# bike swap meets?



## steel515 (Sep 6, 2004)

I've never been to one. When do they meet? Does buyer or seller have to pay a fee? I'm in Los Angeles.


----------



## Hollywood (Jan 16, 2003)

steel515 said:


> I've never been to one. When do they meet? Does buyer or seller have to pay a fee? I'm in Los Angeles.


this is probably your best bet, even though its in San Diego. Gets the most attendance by far.

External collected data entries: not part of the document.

-- ==== Sys2Proof/Machine/Scan.lean ====
section
/-! DEFINITION. What the test port's scan of a frozen package reads (R344): every register and memory. DESIGN CHOICE (log entry 73): which
arrays there are, their names, and the order of the fields of an entry. -/

namespace Sys2Proof.Machine

/-- Flags as a number, the first in bit 0. -/
def flagBits (bs : List Bool) : Nat := (bs.zipIdx.map (fun p => bit p.1 p.2)).sum

/-- An optional number: 0 for none, otherwise one more. -/
def optNat (o : Option Nat) : Nat := (o.map (· + 1)).getD 0

/-- What a slot runs, as a number. -/
def Job.code : Job → List Nat
  | .none => [0, 0]
  | .task id => [1, id]
  | .actor n => [2, n]
  | .handler => [3, 0]
  | .overflow => [4, 0]
  | .restore => [5, 0]
  | .thread => [6, 0]
  | .firmware => [7, 0]

/-- The registers of a slot that no instruction reads as one of its own: state, job, group, domains, reservation, segment, unwind, flags,
steps. -/
def Strand.scanned (x : Strand) : List Nat :=
  [match x.st with | .free => 0 | .active => 1 | .parked => 2] ++ x.job.code
    ++ [optNat x.gid, x.dom, x.base, optNat (x.res.map Prod.fst), x.resAt, x.seg.toNat,
        flagBits [x.spec, x.inTrap, x.entry, x.replied, x.preempt], x.nest, x.parks, optNat x.podWin, x.q.flags.toNat,
        x.c.step, x.c.idle, x.v.step, x.v.idle, x.await.length]
    ++ (match x.unw with
        | none => [0]
        | some u => [1, u.k, u.dom, u.left, flagBits [u.clean, u.killing, u.budget, u.forced, u.skip]])

/-- A gate-table entry. -/
def Gate.scanned (g : Gate) : List Nat :=
  [g.gen, flagBits [g.desc.isSome, g.retired]]
    ++ (match g.desc with
        | none => []
        | some d => [d.word0.toNat, d.entry.toNat, d.cleanup.toNat, d.stkbase.toNat, d.callers.toNat, d.wmax])

/-- A task of the task unit. -/
def Task.scanned (t : Task) : List Nat :=
  [t.ts.toNat, flagBits [t.timed], t.pri.toNat, optNat t.pin, t.entry.toNat, t.dom, t.domGen, t.gid, optNat t.parent]
    ++ (match t.st with
        | .attached c => [0, c] | .queued => [1, 0] | .firing six => [2, six] | .finished => [3, 0] | .deferred p _ => [4, p])
    ++ t.args.map BitVec.toNat

/-- A bell channel. -/
def Bell.scanned (b : Bell) : List Nat :=
  [match b.kind with | none => 0 | some false => 1 | some true => 2, b.phase, b.count, optNat b.rop, b.arrived, b.done, b.front, b.lastWin]
    ++ b.values.map (fun v => v.2.toNat) ++ b.results.flatMap (fun r => [r.1, r.2.1.toNat, r.2.2])
    ++ b.opens.flatMap (fun o => [o.1, o.2.1, o.2.2.1, o.2.2.2])

/-- A task group. -/
def Group.scanned (g : Group) : List Nat :=
  [g.die, g.queue, g.tenant, g.asid, g.desc0.toNat, g.stk.toNat, g.quantum.toNat, g.ovfe.toNat, g.ovfa.toNat, g.tvec.toNat, g.spill.toNat,
   g.seg.toNat, g.signal.toNat, flagBits [g.preempting, g.saved, g.failed]] ++ g.cores

/-- A message. -/
def Msg.scanned (m : Msg) : List Nat := [m.gid, m.hdr.toNat, optNat (m.entry.map BitVec.toNat)] ++ m.payload.map BitVec.toNat

/-- An entry of a request port or handler queue. -/
def HandlerEntry.scanned : HandlerEntry → List Nat
  | .message m => 0 :: m.scanned
  | .atomic a => [1, a.six, a.off, a.args.op, a.args.size, a.args.b.toNat, a.args.cmp.toNat, a.args.b2.toNat, a.args.cmp2.toNat, a.dest]

/-- A FIFO of an actor. -/
def Fifo.scanned (f : Fifo) : List Nat := [flagBits [f.en], f.rate, f.cap, f.base, f.head, f.count]

/-- An entry of an actor table. -/
def Actor.scanned (a : Actor) : List Nat :=
  [a.gid, a.dom, a.domGen, a.entry.toNat, a.pri.toNat, flagBits [a.busy], a.fired] ++ (a.ins ++ a.outs).flatMap Fifo.scanned
    ++ a.dests.map BitVec.toNat

/-- A command of an engine or message unit. -/
def Cmd.scanned (k : Cmd) : List Nat :=
  [k.id, k.six, match k.kind with | .copy => 0 | .copymm => 1 | .bpref => 2 | .rget => 3 | .rput => 4, k.token, k.src.toNat, k.dst.toNat,
   k.rows, k.spl, k.dpl, k.len, k.asid, k.tag, k.depth, flagBits [k.pm, k.begun, k.held], k.done]

/-- A matrix command. -/
def MxCmd.scanned (k : MxCmd) : List Nat :=
  [k.id, k.six, k.enc, k.td, k.ta, k.specA.toNat, k.specB.toNat, k.mcfg.toNat, k.mgb.toNat, k.asid, k.depth, k.mode.toNat,
   flagBits [k.pm, k.begun, k.held]]

/-- The registers of a region slot of a Tutor engine. -/
def TutorSlot.scanned (t : TutorSlot) : List Nat :=
  [t.asid, t.ogen, t.gen, t.mode.toNat, flagBits [t.conf, t.impure, t.diverged], t.fbcnt, t.start.toNat, t.stop.toNat, t.word2.toNat,
   t.lrate.toNat, t.thresh.toNat, t.hard.toNat, t.err.toNat, t.calls, t.served, t.taken, t.updates, t.sinceTrain]

/-- The weights of a region slot, then the inputs and results of its samples. -/
def TutorSlot.sram (t : TutorSlot) : List Nat :=
  t.weights.map BitVec.toNat ++ t.samples.flatMap (fun p => (p.1 ++ p.2).map BitVec.toNat)

/-- A line of an L1. -/
def L1Line.scanned (l : L1Line) : List Nat :=
  [l.pa, match l.cls with | .normal => 0 | .sync => 1 | .append => 2 | .sealed => 3 | .device => 4, l.valid.toNat, l.owned.toNat,
   l.data.toNat, l.stamp]

/-- A cached translation. -/
def Tlb.scanned (t : Tlb) : List Nat := [t.pa, t.cls.toNat, t.leaf, flagBits [t.user, t.r, t.w, t.x, t.a, t.d]]

/-- A directory entry. -/
def DirLine.scanned (d : DirLine) : List Nat := [optNat d.owner, flagBits [d.dirty]] ++ d.sharers

/-- A held request. -/
def Held.scanned (h : Held) : List Nat :=
  [h.id, h.six, h.asid, h.va.toNat, h.depth, h.kind, h.op.bytes, flagBits [h.pm, h.acq, h.rel, h.write, h.now]]

/-- A link. -/
def Link.scanned (k : Link) : List Nat :=
  [flagBits [k.up, k.resend, k.nak, k.peerOff, k.off], k.lanes, k.peer, k.plink, k.replays, k.sendSeq, k.recvSeq]
    ++ k.replay.map Prod.fst ++ k.input.map BitVec.toNat

/-- The fields of an entry of an array of records. -/
def scanFields (s : State) (a : ScanArray) : List Nat :=
  match a with
  | .gen x => (s.strand x).v.gen.map BitVec.toNat
  | .mreg x => [(s.strand x).v.mcfg.toNat, (s.strand x).v.mgb.toNat]
  | .slot x => (s.strand x).scanned
  | .frame x n => ((s.strand x).frames[n]?.map (fun f => [f.encode])).getD []
  | .c2v x => (s.strand x).q.c2v.map BitVec.toNat
  | .v2c x => (s.strand x).q.v2c.map BitVec.toNat
  | .branch x => (s.strand x).q.bq.map (fun b => bit b 0)
  | .measure => (List.range 8).map (fun i => (tblGet 0 s.pkg.mgmt.m i).toNat)
  | .gate n => (s.gate n).scanned
  | .dom n => [domWord n (s.dom n), (s.dom n).root]
  | .task n => ((s.task n).map Task.scanned).getD []
  | .counter n => let c := tblGet { gen := 0, count := 0, gid := none } s.counters n; [c.gen, c.count, optNat c.gid]
  | .bell n => (s.bell n).scanned
  | .group n => ((s.group n).map Group.scanned).getD []
  | .inbox c n => ((s.core c).inbox[n]?.map Msg.scanned).getD []
  | .port c n => ((s.core c).port[n]?.map HandlerEntry.scanned).getD []
  | .handlers c n => ((s.core c).hq[n]?.map HandlerEntry.scanned).getD []
  | .requests c n => ((s.core c).reqBuf[n]?.map (fun m => m.target :: m.msg.scanned)).getD []
  | .replies c n => ((s.core c).repBuf[n]?.map (fun m => m.target :: m.msg.scanned)).getD []
  | .repNet c n => ((s.core c).repNet[n]?.map Msg.scanned).getD []
  | .actor c n => ((tblGet none (s.core c).actors n).map Actor.scanned).getD []
  | .interrupts c => (s.core c).intr.flatMap (fun p => [p.1, p.2])
  | .pool c n => ((s.cluster c).pool[n]?.map (fun e => [e.gid, e.key, e.lo, e.hi])).getD []
  | .engine c n => ((s.cluster c).cmds[n]?.map Cmd.scanned).getD []
  | .matrix c n => ((s.cluster c).mx[n]?.map MxCmd.scanned).getD []
  | .migration c => (s.cluster c).migq
  | .tutor c n => (tblGet .off (s.cluster c).tutor n).scanned
  | .weights c n => (tblGet .off (s.cluster c).tutor n).sram
  | .sample c n => ((s.cluster c).samples[n]?.map (fun p =>
      [p.six, p.slot, p.gen] ++ (p.inputs ++ p.results).map BitVec.toNat)).getD []
  | .l1 k => (tblGet .empty s.l1 k).scanned
  | .tlb k => ((tblGet none s.tlb k).map Tlb.scanned).getD []
  | .dir k => (tblGet .none s.dir k).scanned
  | .held n => (s.held[n]?.map Held.scanned).getD []
  | .link n => (tblGet .down s.pkg.fab.links n).scanned
  | _ => []

/-- One entry of a state array: a byte, a register, a doubleword of the DEVICE region, or a field of a record, 0 past its last. -/
def scanValue (s : State) (a : ScanArray) (i : Nat) : Nat :=
  match a with
  | .mem => (memGet s.mem i).toNat
  | .pmem => (memGet s.pmem i).toNat
  | .lmem => (memGet s.lmem i).toNat
  | .dmem => (memGet s.dmem i).toNat
  | .s x => ((s.strand x).readS i).toNat
  | .k x => ((s.strand x).readK i).toNat
  | .v x => let r := (s.strand x).readV i; r.data.toNat + 2 ^ 1024 * r.side.toNat + 2 ^ 1088 * r.tag.toNat
  | .m x => ((s.strand x).readM i).toNat
  | .t x => let r := (s.strand x).readT i; r.data.toNat + 2 ^ 32768 * r.tag.toNat
  | .ox x => ((s.strand x).readOx i).toNat
  | .sys x => (readSys (s.strand x) (slotOf x) i).toNat
  | .pc x => (if i = 0 then (s.strand x).c.pc else (s.strand x).v.pc).toNat
  | .device => deviceWord s (Config.deviceBase + 8 * i)
  | a => (scanFields s a).getD i 0

end Sys2Proof.Machine
end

Swap Meet » San Diego Velodrome Association


----------



## JaeP (Mar 12, 2002)

Hollywood said:


> this is probably your best bet, even though its in San Diego. Gets the most attendance by far.
> 
> Swap Meet » San Diego Velodrome Association


There are two velo swaps in Sandy Eggo. The one in Spring is not so well attended. The one in Fall is the best.


----------



## jlmuncie (Jan 22, 2012)

There's one this weekend in Encino.

https://www.facebook.com/events/595033790565318/?ref_dashboard_filter=upcoming


----------



## JaeP (Mar 12, 2002)

Here's the Spring Velo Swap at the Sandy Eggo Velodrome.

Swap Meet » San Diego Velodrome Association


----------